/-- Settles O6: the indexed loads and stores by `rrr_load` and `rrr_store`, the others by the lemma of the instruction. -/
theorem loadsAndStores : Obligations.LoadsAndStores := by
  unfold Obligations.LoadsAndStores
  refine ⟨?_, ?_, ?_, ?_, ?_, ?_⟩
  · intro s f hr hw hs ht
    dsimp only
    intro hbase hindex
    have hix : ixOk f = true := by simp [ixOk, hs, ht]
    have hixD : isD f.d = true → ixOkD f = true := fun hd => by simp [ixOkD, hs, ht, hd]
    refine ⟨fun ⟨halign, hload⟩ hread => ?_, fun ⟨hd, ⟨halign, hload⟩, htag⟩ => ?_,
      fun ⟨hd, ⟨halign, hload⟩, htag⟩ => ?_, fun ⟨hd, ⟨halign, hload⟩, htag⟩ => ?_⟩
    · have h : Loads s f.p 1 (indexedAddr s f) 8 := loads_of_readable hw halign hload hread
      exact ⟨ldx_eq hr hix hbase hindex h, fun hd => ldt_eq hr (hixD hd) hbase hindex h⟩
    · exact rrr_load_narrow (n := 1) (fn := 2) (by decide) hr (hixD hd) hbase hindex
        (loads_of_narrow (by decide) hw halign hload htag)
    · exact rrr_load_narrow (n := 2) (fn := 3) (by decide) hr (hixD hd) hbase hindex
        (loads_of_narrow (by decide) hw halign hload htag)
    · exact rrr_load_narrow (n := 4) (fn := 4) (by decide) hr (hixD hd) hbase hindex
        (loads_of_narrow (by decide) hw halign hload htag)
  · intro s f hr hw hs
    dsimp only
    rw [← wordDisp_eq]
    exact fun hbase halign hload hread => ld_eq hr hs hbase (loads_of_readable hw halign hload hread)
  · intro s f hr hz hw hs
    exact fun hbase halign hload hread => ldl_eq hr hz hs hbase (loads_of_readable hw halign hload hread)
  · intro s f hr hw hs ht
    dsimp only
    intro hbase hindex hspace hread hseal
    have hix : ixOk f = true := by simp [ixOk, hs, ht]
    refine ⟨fun halign hstore => congrArg Host.Outcome.next
      (rrr_store (n := 8) (fn := 1) hr hix hbase hindex ⟨hw, halign, hspace, hstore, hread, hseal, .inl rfl⟩), fun hd => ?_⟩
    have hixD : ixOkD f = true := by simp [ixOkD, hs, ht, hd]
    refine ⟨fun ⟨halign, hstore, hold⟩ => ?_, fun ⟨halign, hstore, hold⟩ => ?_, fun ⟨halign, hstore, hold⟩ => ?_⟩
    · exact rrr_store_narrow (n := 1) (fn := 5) (by decide) hr hixD hbase hindex
        ⟨hw, halign, hspace, hstore, hread, hseal, old_of_tags hold⟩
    · exact rrr_store_narrow (n := 2) (fn := 6) (by decide) hr hixD hbase hindex
        ⟨hw, halign, hspace, hstore, hread, hseal, old_of_tags hold⟩
    · exact rrr_store_narrow (n := 4) (fn := 7) (by decide) hr hixD hbase hindex
        ⟨hw, halign, hspace, hstore, hread, hseal, old_of_tags hold⟩
  · intro s f hr hw hs
    dsimp only
    rw [← wordDisp_eq]
    exact fun hbase halign hspace hstore hread hseal =>
      st_eq hr hs hbase ⟨hw, halign, hspace, hstore, hread, hseal, .inl rfl⟩
  · intro s f hr hz hw hs
    exact fun hbase halign hspace hstore hread hseal =>
      stl_eq hr hz hs hbase ⟨hw, halign, hspace, hstore, hread, hseal, .inl rfl⟩

end Sys2Proof.Machine
end

section
/-! Taking a trap (R367 to R373, R438): entry at the trap's own level, escalation and retirement. -/

namespace Sys2Proof.Machine

/-! The entry of a pilot (R371). -/

/-- With no multiply in flight, none drains. -/
theorem drain_nil {x : Pilot} (h : x.mulq = []) : x.drain = x := by
  have e : x = { x with mulq := [] } := by cases x; simp_all
  rw [e]; rfl

@[simp] theorem bankOf_setBank_self (x : Pilot) (k : Nat) (b : Bank) : (x.setBank k b).bankOf k = b :=
  Table.get_put_self _ _ _ _

/-- The entry of a pilot without a multiply in flight, in the words of the statements (R371, R386, R479). -/
theorem enter_eq_entered {x : Pilot} (h : x.mulq = []) (e : Entry) :
    x.enter e = entered x e.n e.code e.src e.esc e.tv e.spc e.slot e.hw e.vec := by
  have hcur : (if e.n.toNat ≥ 6 then 8 else x.cur) = if e.n.toNat < 6 then x.cur else 8 := by
    simp only [ge_iff_le, ← Nat.not_lt, ite_not]
  simp only [Pilot.enter, drain_nil h, Pilot.leaveMonitor, Pilot.atMonitor, Pilot.putSet, entered, Bool.and_eq_true,
    decide_eq_true_eq]
  split
  · rw [← hcur]
  · rw [← hcur]

/-- The save set of the level holds what the entry left. -/
theorem setOf_entered (x : Pilot) (n : BitVec 3) (code : BitVec 4) (src : BitVec 12) (esc : Bool) (tv : W64)
    (spc : BitVec 18) (slot hw : Bool) (vec : BitVec 18) :
    (entered x n code src esc tv spc slot hw vec).setOf n.toNat =
      { spc := spc, ssw := { x.sw with slot := slot }, scx := x.cx, tv := tv
        tc := { esc := esc, hw := hw, clevel := x.sw.level, cmask := x.sw.mask, cworld := x.sw.world, cpriv := x.sw.priv,
                bank := BitVec.ofNat 4 x.cur, src := src, code := code } } :=
  Table.get_put_self _ _ _ _

section
variable {s : State} {p : Nat}

/-- With the trace of transfers off, a transfer sends no packet (R553). -/
theorem flowPacket_of_off (h : s.dbg.tflow = false) (pc target : BitVec 18) : flowPacket s p pc target = s := by
  simp [flowPacket, h]

/-- With the trace of levels off, an entry sends none (R553). -/
theorem levelPacket_of_off (h : s.dbg.tlvl = false) (n : Nat) (src : BitVec 12) (code : BitVec 4) :
    levelPacket s p n src code = s := by
  simp [levelPacket, h]

/-- Without trace of transfers and levels, an entry below level 7 changes its pilot alone (R371, R553). -/
theorem enter_of_untraced {e : Entry} (hmul : (pilot s p).mulq = []) (htrace : untraced s = true) (hn : e.n ≠ 7) :
    enter s p e = setPilot s p (entered (pilot s p) e.n e.code e.src e.esc e.tv e.spc e.slot e.hw e.vec) := by
  simp only [untraced, Bool.and_eq_true, Bool.not_eq_true'] at htrace
  obtain ⟨hflow, hlevel⟩ := htrace
  simp only [enter, if_neg hn, updPilot, enter_eq_entered hmul]
  rw [flowPacket_of_off (by exact hflow), levelPacket_of_off (by exact hlevel)]

/-- At a boundary a pilot takes the source that its cluster selects (R411). -/
theorem pilot_srcSwitch (s : State) (p : Nat) :
    pilot (srcSwitch s p) p = { pilot s p with src := selected s p } := by
  unfold srcSwitch selected
  split
  · rfl
  · exact pilot_updPilot_self s p _

theorem srcSwitch_setPilot {x : Pilot} (hx : x.inReset = false) (hsrc : x.src = (pilot s p).src) :
    srcSwitch (setPilot s p x) p = setPilot s p { x with src := selected s p } := by
  unfold srcSwitch selected
  split
  · rw [← hsrc]
  · exact updPilot_setPilot hx

@[simp] theorem evc_srcSwitch (s : State) (p : Nat) : (srcSwitch s p).evc = s.evc := by
  unfold srcSwitch
  split <;> rfl

/-! A trap by its level and MASK (R367, R368). -/

/-- A trap of level 5 that MASK does not bar enters level 5. -/
theorem trapAt_of_unbarred {code : BitVec 4} {tv : W64} {pc : BitVec 18} {slot : Bool} (hlevel : trapLevel code = 5)
    (hin : (pilot s p).inReset = false) (hmul : (pilot s p).mulq = []) (htrace : untraced s = true)
    (hmask : (pilot s p).sw.mask < 5) :
    trapAt s p code tv pc slot = setPilot s p { entered (pilot s p) 5 code 0 false tv pc slot ((pilot s p).trapWorld 5)
      ((pilot s p).trapVec ((pilot s p).trapWorld 5) code) with src := selected s p } := by
  have hbar : (pilot s p).sw.mask < 5 ∧ (5 : BitVec 3) ≠ 7 := ⟨hmask, by decide⟩
  simp only [trapAt, takeTrap, takeTrapAt, hlevel, if_pos hbar]
  rw [enter_of_untraced hmul htrace hbar.2]
  exact srcSwitch_setPilot hin rfl

/-- The entry to level 7 by which a trap of code `code` escalates (R367, R371). -/
def escalation (x : Pilot) (code : BitVec 4) (pc : BitVec 18) (slot : Bool) : Entry :=
  ⟨7, code, 0, true, 0, pc, slot, true, x.trapVec true 14⟩

/-- A trap of level 5 that MASK bars escalates to level 7. -/
theorem takeTrap_of_barred {code : BitVec 4} {tv : W64} {pc : BitVec 18} {slot : Bool} (hlevel : trapLevel code = 5)
    (hmask : 5 ≤ (pilot s p).sw.mask) (hseven : (pilot s p).sw.level ≠ 7) :
    takeTrap s p code tv pc slot = enter s p (escalation (pilot s p) code pc slot) := by
  have hbar : ¬((pilot s p).sw.mask < 5 ∧ (5 : BitVec 3) ≠ 7) := fun h => absurd h.1 (BitVec.not_lt.2 hmask)
  simp only [takeTrap, takeTrapAt, hlevel, if_neg hbar, if_neg hseven]
  rfl

/-- At level 7 it retires the pilot. -/
theorem takeTrap_of_barred_at_seven {code : BitVec 4} {tv : W64} {pc : BitVec 18} {slot : Bool}
    (hlevel : trapLevel code = 5) (hmask : 5 ≤ (pilot s p).sw.mask) (hseven : (pilot s p).sw.level = 7) :
    takeTrap s p code tv pc slot = retire s p := by
  have hbar : ¬((pilot s p).sw.mask < 5 ∧ (5 : BitVec 3) ≠ 7) := fun h => absurd h.1 (BitVec.not_lt.2 hmask)
  simp only [takeTrap, takeTrapAt, hlevel, if_neg hbar, if_pos hseven]

/-! What an abandonment leaves of the pilots and the claims (R373). -/

@[simp] theorem pilot_fetchWord (s : State) (i q : Nat) : pilot (fetchWord s i) q = pilot s q := by
  unfold fetchWord
  split
  · exact pilot_emit _ _ _
  · rfl

@[simp] theorem pilot_finishRollback (s : State) (i q : Nat) : pilot (finishRollback s i) q = pilot s q := by
  have hfree : ∀ u, pilot (lfree u i) q = pilot u q := fun _ => rfl
  have hcmds : ∀ u, pilot (orphanCmds u i) q = pilot u q := fun _ => rfl
  have hunhold : ∀ u, pilot (unhold u i) q = pilot u q := fun _ => rfl
  have hrecq : ∀ u r, pilot { u with recq := r } q = pilot u q := fun _ _ => rfl
  simp only [finishRollback, pilot_sampleLevel, hrecq, apply_ite (pilot · q), pilot_fetchWord, hcmds, pilot_updXctx,
    hunhold, hfree, pilot_setOwn, ite_self]

@[simp] theorem pilot_breakMoor (s : State) (r : MoorRef) (c : BreakCause) (q : Nat) :
    pilot (breakMoor s r c) q = pilot s q := by
  have hnote : ∀ u m emb n, pilot (noteBreak u c m emb n) q = pilot u q := by
    intro u m emb n
    unfold noteBreak
    split <;> rfl
  unfold breakMoor
  dsimp only
  split
  · rfl
  cases r with
  | alone n => dsimp only; rw [hnote, pilot_setAloneMoor]
  | emb i =>
    dsimp only
    split
    · rw [pilot_updOwn, hnote]
    · rw [pilot_finishRollback, pilot_updOwn, hnote]

/-- Breaking moorings leaves every pilot. -/
@[simp] theorem pilot_breakAll (s : State) (f : Moor → Bool) (c : BreakCause) (q : Nat) :
    pilot (breakAll s f c) q = pilot s q := by
  unfold breakAll
  generalize mooringsOf s f = l
  induction l generalizing s with
  | nil => rfl
  | cons r l ih => rw [List.foldl_cons, ih, pilot_breakMoor]

/-- What a table lists after a function on its values is the function's value at what was listed. -/
theorem Table.exists_of_mem_mapVals {α : Type} [DecidableEq α] {d : α} {f : Nat → α → α} {k : Nat} {w : α} :
    ∀ {t : Table α}, (k, w) ∈ Table.mapVals d f t → ∃ v, w = f k v
  | (j, v) :: t, h => by
    unfold Table.mapVals at h
    split at h
    · exact Table.exists_of_mem_mapVals h
    · rcases List.mem_cons.1 h with he | h
      · obtain ⟨rfl, rfl⟩ := Prod.mk.inj he
        exact ⟨v, rfl⟩
      · exact Table.exists_of_mem_mapVals h

/-- A claim that a release leaves does not satisfy its test (R452). -/
theorem claim_dropClaim {f : Nat → Claim → Bool} {k : Nat} {x : Src} {c : Claim}
    (h : (dropClaim f k x).claim = some c) : f k c = false := by
  cases hclaim : x.claim with
  | none => simp [dropClaim, hclaim] at h
  | some c' =>
    by_cases hf : f k c' = true
    · simp [dropClaim, hclaim, hf] at h
    · have hc : c' = c := by simpa [dropClaim, hclaim, hf] using h
      rw [← hc, Bool.eq_false_iff]
      exact hf

/-- No claim that is to be released stands afterwards, in whatever table of sources. -/
theorem claim_releaseClaims {f : Nat → Claim → Bool} {k : Nat} {c : Claim}
    (h : (srcOf (releaseClaims s f) k).claim = some c) : f k c = false := by
  have hlisted : srcOf (releaseClaims s f) k ≠ {} := fun he => by simp [he] at h
  obtain ⟨v, hv⟩ := Table.exists_of_mem_mapVals (Table.mem_of_get_ne hlisted)
  exact claim_dropClaim (x := v) (hv ▸ (h : (Table.get {} (Table.mapVals {} (dropClaim f) s.evc.src) k).claim = some c))

/-- An abandonment empties the bank, and changes no more of the pilot (R373). -/
theorem pilot_abandonBank (s : State) (p b : Nat) (c : BreakCause) :
    pilot (abandonBank s p b c) p = (pilot s p).setBank b ((pilot s p).bankOf b).abandon := by
  have hbroken : pilot (breakBank s p b c) p = pilot s p := pilot_breakAll s _ c p
  rw [← hbroken]
  exact pilot_updPilot_self _ p _

/-- No claim of an abandoned bank stands. -/
theorem claim_abandonBank {b : Nat} {cause : BreakCause} {k : Nat} {c : Claim}
    (h : (srcOf (abandonBank s p b cause) k).claim = some c) (hp : c.pilot = p) : c.bank ≠ b := by
  have := claim_releaseClaims (s := endTurns (breakBank s p b cause) p (fun k => decide (k = b))) h
  simpa [hp] using this

/-! An entry to level 7 (R371, R373). -/

/-- A trace packet waits in its pilot's window, and reaches nothing of the event controller (R554). -/
theorem notePacket_frame (s : State) (p : Nat) (typ : BitVec 4) (ch : BitVec 5) (v : W64) :
    (∃ w, pilot (notePacket s p typ ch v) p = { pilot s p with win := w }) ∧ (notePacket s p typ ch v).evc = s.evc := by
  unfold notePacket
  split
  · exact ⟨⟨_, rfl⟩, rfl⟩
  · exact ⟨⟨_, pilot_updPilot_self s p _⟩, rfl⟩

theorem flowPacket_frame (s : State) (p : Nat) (pc target : BitVec 18) :
    (∃ w, pilot (flowPacket s p pc target) p = { pilot s p with win := w }) ∧ (flowPacket s p pc target).evc = s.evc := by
  unfold flowPacket
  split
  · exact notePacket_frame s p _ _ _
  · exact ⟨⟨_, rfl⟩, rfl⟩

theorem levelPacket_frame (s : State) (p n : Nat) (src : BitVec 12) (code : BitVec 4) :
    (∃ w, pilot (levelPacket s p n src code) p = { pilot s p with win := w }) ∧
      (levelPacket s p n src code).evc = s.evc := by
  unfold levelPacket
  split
  · exact notePacket_frame s p _ _ _
  · exact ⟨⟨_, rfl⟩, rfl⟩

@[simp] theorem pilot_logCheck (s : State) (p q : Nat) (code : BitVec 16) : pilot (logCheck s p code) q = pilot s q := rfl

@[simp] theorem evc_logCheck (s : State) (p : Nat) (code : BitVec 16) : (logCheck s p code).evc = s.evc := rfl

/-- The state in which an entry to level 7 has entered the level and abandoned the interrupted bank. -/
def enteredSeven (s : State) (p : Nat) (e : Entry) : State :=
  abandonBank (updPilot s p (fun x => x.enter e)) p (pilot s p).cur .check

/-- Besides, an entry to level 7 writes the log and may send packets. -/
theorem enter_seven {e : Entry} (hn : e.n = 7) :
    enter s p e = levelPacket (flowPacket (logCheck (enteredSeven s p e) p 0x301) p e.spc e.vec) p e.n.toNat e.src e.code := by
  simp only [enter, if_pos hn, enteredSeven]

theorem enter_seven_frame {e : Entry} (hn : e.n = 7) :
    (∃ w, pilot (enter s p e) p = { pilot (enteredSeven s p e) p with win := w }) ∧
      (enter s p e).evc = (enteredSeven s p e).evc := by
  obtain ⟨⟨wf, hflow⟩, hflowEvc⟩ := flowPacket_frame (logCheck (enteredSeven s p e) p 0x301) p e.spc e.vec
  obtain ⟨⟨wl, hlevel⟩, hlevelEvc⟩ := levelPacket_frame
    (flowPacket (logCheck (enteredSeven s p e) p 0x301) p e.spc e.vec) p e.n.toNat e.src e.code
  rw [enter_seven hn]
  exact ⟨⟨wl, by rw [hlevel, hflow, pilot_logCheck]⟩, by rw [hlevelEvc, hflowEvc, evc_logCheck]⟩

/-- The pilot after an entry to level 7: the interrupted bank is empty. -/
theorem pilot_enteredSeven {e : Entry} (hmul : (pilot s p).mulq = []) :
    let y := entered (pilot s p) e.n e.code e.src e.esc e.tv e.spc e.slot e.hw e.vec
    pilot (enteredSeven s p e) p = y.setBank (pilot s p).cur (y.bankOf (pilot s p).cur).abandon := by
  rw [enteredSeven, pilot_abandonBank, pilot_updPilot_self, enter_eq_entered hmul]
==============================
In the listing above, find the line with "rw [enter_of_untraced hmul htrace hbar.2]" and the line with "x.trapVec true 14⟩", then print exactly those two lines and every line between them, and nothing more.

  rw [enter_of_untraced hmul htrace hbar.2]
  exact srcSwitch_setPilot hin rfl

/-- The entry to level 7 by which a trap of code `code` escalates (R367, R371). -/
def escalation (x : Pilot) (code : BitVec 4) (pc : BitVec 18) (slot : Bool) : Entry :=
  ⟨7, code, 0, true, 0, pc, slot, true, x.trapVec true 14⟩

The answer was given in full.